In their experiments, the participants (N=199) were assigned to a particular model (the ones described earlier, defined as: A, B, and C) and were either told that they were playing against a human opponent, or an AI one. The main metrics they used to capture social perception were: intelligence, rapport (e.g. did the opponent seem engaged or not), and likeability. Additionally, the authors asked the question whether the participant felt she was playing against a human or an AI player. The results from their study demonstrate that the participants adopted different communication strategies when interacting with an entity perceived as a human than an AI. This led them to play differently and optimise the hints given, like providing the opposite word than the one before, etc. Interestingly, with one model (A), the users were likely to find it more intelligent when users perceived it as an AI, and it was guessing the word. Hence, the directionality (giver or guesser) had an impact on the perception of the opponent. In most of the cases when the AI was playing the role of giver, the users were having lower social perception on all the metrics used, especially when perceiving it as an AI opponent. The researchers also suggest that the feeling of being in control (the giver) was maybe more comfortable for the users, and also changed the social perception of their opponent. The authors end their article by reminding that evaluating the social perception of an agent cannot be done properly when users are presented with only one type of agent, or at least having the same exact behaviour all the time. Additionally, they emphasise on the context in which the collaboration takes place, as a determinant factor of the social perception.
In my research, as I also presented before, this provides many different ideas and information on how to approach human-AI collaboration and interaction in general. As mentioned before, I for now do not intend to create conversational agents, however creating different agents-behavior could likely be an interesting path. Depending on the behavior of the agent, would we react differently to the social support provided by it ? If we know that it is a machine behind, do we necessarily think that it can outperform us ? Should it ? These are some of the questions that rose in my mind while reading this article, and following the presentation.
Among all the list of selected papers on behavior change and persuasive technology, Odalapo and colleague’s piece was the one that caught my attention the most. Not only because the topic is right on the spot for my research interests but primarily because from reading the title, I could imply that they followed a similar methodology to the one I use in my research. I always find it interesting to see how other researchers explore other approaches and theories parallel to mine.
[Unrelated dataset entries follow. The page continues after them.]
-- ==== Sys2Proof/Machine/Inputs.lean ====
section
/-! DEFINITION. What comes from outside the instruction table: errors, dropped translations, the host's control window (R323),
MSI-X (R328), what firmware sets of the aperture (R322, R326), the overflow ring (R292) and the ports (R357), PC samples (R345),
and measurement (R341). -/

namespace Sys2Proof.Machine

/-! ## The control window (R323) -/

/-- BOOTSTAT (R356). -/
def State.bootStat (s : State) : Word := ofN (s.bootStage + (if s.bootStage = 15 then s.bootFail * 2 ^ 8 else 0))

/-- Word i of the first 4 KiB: identification, BOOTSTAT at 0x100, and copies of cap.* from 0x200 on. DESIGN CHOICE: log 43. -/
def State.identWord (s : State) (i : Nat) : Word :=
  if i < 32 then Config.identification i
  else if i = 32 then s.bootStat
  else if 64 ≤ i ∧ i < 74 then
    [8, 32, 12, 196608, 256, ofN capFarAll, ofN (capFar 0), ofN (capFar 1), ofN (capFar 2), ofN (capFar 3)].getD (i - 64) 0
  else 0

/-- Word i of the administrator fault log: the youngest 16,384 entries, 8 words each. DESIGN CHOICE: log 43. -/
def State.logWord (s : State) (i : Nat) : Word :=
  (((s.adminLog.drop (s.adminLog.length - 16384))[i / 8]?).getD []).getD (i % 8) 0

/-- A byte of the control window (R323): the debug window, whose layout the manual does not give, reads as a free value, and an
offset that holds nothing as zero. -/
def State.barByte (s : State) (o : Nat) : Byte :=
  let of (w : Word) : Byte := BitVec.ofNat 8 (w.toNat / 256 ^ (o % 8))
  if o < 0x1000 then of (s.identWord (o / 8))
  else if o < 0x2000 then Memory.read s.mailbox (o - 0x1000)
  else if 0x100000 ≤ o ∧ o < 0x200000 then of (s.logWord ((o - 0x100000) / 8))
  else if 0x1000000 ≤ o ∧ o < 0x1040000 ∧ o % 64 / 8 = 1 then of (lookupD s.postStat ((o - 0x1000000) / 64) 0)
  else if 0x2000000 ≤ o ∧ o < 0x3000000 then Config.randomByte (s.fresh + o)
  else 0

/-- Bytes put into the firmware mailbox. -/
def State.putMailbox (s : State) (off : Nat) (data : List Byte) : State :=
  { s with mailbox := data.zipIdx.foldl (fun m p => if off + p.2 < 4096 then Memory.write m (off + p.2) p.1 else m) s.mailbox }

/-! ## Frames of a port in Ethernet mode (R357) -/

/-- A frame's header. -/
def EthFrame.header (e : EthFrame) : List Byte :=
  (leBytes 6 e.dst.toNat).reverse ++ (leBytes 6 e.src.toNat).reverse
    ++ (match e.vlan with | some v => [0x81, 0x00] ++ (leBytes 2 v.toNat).reverse | none => [])
    ++ (leBytes 2 e.etherType.toNat).reverse

/-- The frame that carries some flits. -/
def EthFrame.wrap (e : EthFrame) (flits : List (List Byte)) : List Byte :=
  let b := e.header ++ flits.flatten
  b ++ Config.frameCheck b

/-- What a port has given to its PHY, oldest first: flits, or, in Ethernet mode, frames of one flit each (DESIGN CHOICE, log
55). -/
def Link.wire (l : Link) : List (List Byte) := if l.ethernet then l.sent.map fun f => l.eth.wrap [f] else l.sent

/-- The flits of a frame a port takes: its check sequence and EtherType are right, and it holds 1 to 16 flits. -/
def EthFrame.flits? (e : EthFrame) (bs : List Byte) : Option (List (List Byte)) :=
  let body := bs.take (bs.length - 4)
  let tagged := (body.drop 12).take 2 == [0x81, 0x00]
  let h := if tagged then 18 else 14
  let p := body.drop h
  if bs.drop (bs.length - 4) = Config.frameCheck body ∧ (body.take h).drop (h - 2) = (leBytes 2 e.etherType.toNat).reverse
      ∧ p.length % 64 = 0 ∧ 64 ≤ p.length ∧ p.length ≤ 1024 then
    some ((List.range (p.length / 64)).map fun i => (p.drop (64 * i)).take 64)
  else none

/-- A flit taken from a frame. -/
def State.takeFlit (s : State) (port : Nat) (f : List Byte) : State :=
  match execFlitReceive port f s with
  | .next t => t
  | _ => s

/-! ## Attestation (R341) -/

/-- The report of a context for a requester's nonce (R341). -/
def State.reportOf (s : State) (c : Context) (nonce : List Byte) : List Byte :=
  let b := leBytes 8 (1 + 2 ^ 8 * b2n c.conf + 2 ^ 9 * b2n c.kdbg + 2 ^ 10 * b2n s.dbgUnlocked) ++ nonce ++ s.measurement
    ++ c.measurement ++ leBytes 8 c.num
  b ++ Config.deviceSignature b ++ List.replicate 14 0

/-! ## Inputs -/

/-- A thing of a list set or taken away. -/
def setIn (l : List Nat) (a : Nat) (b : Bool) : List Nat := if b then insertSet l a else l.erase a

/-- What comes from outside happens. -/
def State.takeInput (s : State) : Outside → State
  | .softError key => { s with eccSoft := insertSet s.eccSoft (wordKey key) }
  | .hardError key => { s with eccBad := insertSet s.eccBad (wordKey key) }
  | .cacheError key =>
    if tierOf key = 0 then { s with eccBad := insertSet s.eccBad (wordKey key), eccCache := insertSet s.eccCache (wordKey key) } else s
  | .badWord t i => s.modThread t fun th =>
    { th with subBuf := th.subBuf.zipIdx.map fun p => if p.2 = i then { p.1 with bad := true } else p.1 }
  | .dropEntry unit i => s.modUnit unit fun u => { u with tlb := u.tlb.eraseIdx i }
  | .dropMicro core i => s.modCore core fun c => { c with utlb := c.utlb.eraseIdx i }
  | .barRead off n => { s with hostRead := (List.range n).map fun i => s.barByte (off + i), fresh := s.fresh + 2 ^ 26 }
  | .mailboxWrite off data =>
    let s1 := s.putMailbox off data
    if off < 0x1000 ∧ 0xFF8 < off + data.length ∧ s.powered then s1.postCore chiefCore 5 else s1
  | .mailboxReply off data => (s.putMailbox off data).raiseMsix 1
  | .apertureSize n => if n ≤ 64 * 2 ^ 30 then { s with apertureSize := n } else s
  | .apertureMap frame target => { s with aperture := match target with | some f => insertKey s.aperture frame f | none => eraseKey s.aperture frame }
  | .msixMap event port vector =>
    let rest := s.msixMap.filter fun m => !(m.1 == event && m.2.1 == port)
    { s with msixMap := match vector with | some v => if v < 64 then rest ++ [(event, port, v)] else s.msixMap | none => rest }
  | .ring die base n =>
    if die < 24 ∧ (s.die die).ring.isEmpty then s.modDie die fun d => { d with ringBase := base, ringN := n, ringNext := 0 } else s
  | .ringPage die page mapped => s.modDie die fun d => { d with ringPages := setIn d.ringPages page mapped }
  | .pcSample t period => match s.thread? t with
    | some th => s.traceEvent 1 th.ctx t.core t.slot th.ipc period
    | none => s
  | .linkMode port ethernet eth =>
    if port < 32 ∧ !(s.link port).up then s.modLink port fun l => { l with ethernet := ethernet, eth := eth } else s
  | .fabricId id => { s with fabricId := id }
  | .frame port bytes => if (s.link port).ethernet then
      (((s.link port).eth.flits? bytes).getD []).foldl (fun a f => a.takeFlit port f) s
    else s
  | .textPlaced ctx text => s.modContext ctx fun c => { c with measurement := Config.shake256 (c.measurement ++ Config.shake256 text) }
  | .attest ctx nonce => match s.context? ctx with
    | some c => if nonce.length = 64 then { s with report := s.reportOf c nonce } else s
    | none => s

end Sys2Proof.Machine
end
In this case, they designed a persuasive system based on the Transtheoretical Model or Stages of Change. How is this similar to my research? Well, I design persuasive systems based on the Self-Determination Theory. Let’s explore what these researchers found.
Odalapo et al. Tailoring Persuasive and Behaviour Change Systems Based on Stages of Change and Motivation
This research had several objectives: First, they wanted to explore how individuals perceived persuasive strategies at various stages of change. Next, they used the ARCS motivation model to understand why the persuasive strategies they selected motivate behavior change. They found that the stage of change in which individuals situate themselves plays a significant role in the perceived persuasiveness of different strategies and how these strategies motivate for various reasons.
To better understand this research article, we need to be aware that the Transtheoretical Model of Behavior Change states that individuals progress through six stages to adopt health behavior(i.e., precontemplation, contemplation, preparation, action, maintenance, and termination).
Second, the authors employed persuasive strategies which distill from the Persuasive System Design. There are a total of 28 strategies, but authors selected the top 5 based on popularity from research articles (i.e., self-monitoring, reminder, suggestion, social role, praise).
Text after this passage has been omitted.